[[ RECORD SET, beginning ]]

/-- Encodes 32 values in SD4 or SD8 (R54 to R56): the scale and the two's-complement element codes. -/
def convSd (bits conv : Nat) (draw : Nat → Nat) (vs : List FVal) : Nat × List Conv :=
  let qmax := 2 ^ (bits - 1) - 1
  if vs.all isFinV then
    let amax := amaxV vs
    let s := if isZeroV amax then 0 else sdScaleFrom amax qmax 254 0
    (s, vs.zipIdx.map fun p =>
      convInt bits (-(qmax : Int)) qmax (convRounding conv (draw p.2)) (scaleV (127 - (s : Int)) p.1))
  else (0xFF, vs.map fun _ => ⟨0, false, false, true⟩)

/-- What an SD block holds (R57): its values, no value, or damage. -/
inductive SdBlock where
  | values (vs : List FVal)
  | noValue
  | damaged
  deriving DecidableEq, Repr

/-- Reads an SD block from its scale and element codes (R57). -/
def decodeSd (bits scale : Nat) (codes : List Nat) : SdBlock :=
  let rsv := 2 ^ (bits - 1)
  if scale = 0xFF then (if codes.all (· == 0) then .noValue else .damaged)
  else if codes.any (· == rsv) then .damaged
  else .values (codes.map fun q => scaleV ((scale : Int) - 127) (intV (signedOf bits q)))

/-- Saturating INT32 combination of a list of inputs (R69). -/
def int32Sum (xs : List Int) : Int :=
  let hi := xs.any (· == 2147483647)
  let lo := xs.any (· == -2147483648)
  if lo then -2147483648
  else if hi then 2147483647
  else max (-2147483648) (min 2147483647 (xs.foldl (· + ·) 0))

/-- An INT32 word as an integer, and back. -/
def i32 (w : Word) : Int := w.toInt
def ofI32 (x : Int) : Word := BitVec.ofInt 32 x

/-! The accumulator slot of floating mode (R65 to R67). -/

/-- A sum on its way to an entry: the sticky flags and the finite part (R65). -/
structure Acc where
  nan  : Bool
  pinf : Bool
  ninf : Bool
  fin  : FVal
  deriving DecidableEq, Repr

/-- An empty sum. -/
def accZero : Acc := ⟨false, false, false, .fin false 0 0⟩

/-- A value as an addend: a non-finite one sets its flag and adds nothing (R66). -/
def accOf : FVal → Acc
  | .nan => ⟨true, false, false, .fin false 0 0⟩
  | .inf false => ⟨false, true, false, .fin false 0 0⟩
  | .inf true => ⟨false, false, true, .fin false 0 0⟩
  | v => ⟨false, false, false, v⟩

/-- Rounds a finite part to the 28-bit significand; overflow sets a flag and writes zero (R66). -/
def accRound (a : Acc) : Acc :=
  match a.fin with
  | .fin neg man exp =>
    let c := magCode acc28 .nearest man exp
    if acc28.maxCode < c then
      { a with pinf := a.pinf || !neg, ninf := a.ninf || neg, fin := .fin false 0 0 }
    else { a with fin := decodeFloat acc28 (withSign acc28 neg c) }
  | _ => a

/-- One adding level of the tree or one addition into the entry (R66). -/
def accAdd (a b : Acc) : Acc :=
  accRound ⟨a.nan || b.nan, a.pinf || b.pinf, a.ninf || b.ninf, addV a.fin b.fin⟩

/-- Applies a block scale of 2^k: exact unless the range is left (R66, R89). -/
def accScale (k : Int) (a : Acc) : Acc := accRound { a with fin := scaleV k a.fin }

/-- The 40-bit slot of a sum (R65). -/
def accBits (a : Acc) : BitVec 40 :=
  let code := match a.fin with
    | .fin neg man exp => withSign acc28 neg (magCode acc28 .nearest man exp)
    | _ => 0
  BitVec.ofNat 40 (b2n a.nan * 2 ^ 39 + b2n a.pinf * 2 ^ 38 + b2n a.ninf * 2 ^ 37 + code)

[[ RECORD SET, end ]]

BRIEF: Only the number is wanted here. How many lines in the entries contain "then"?

SOLUTION: 7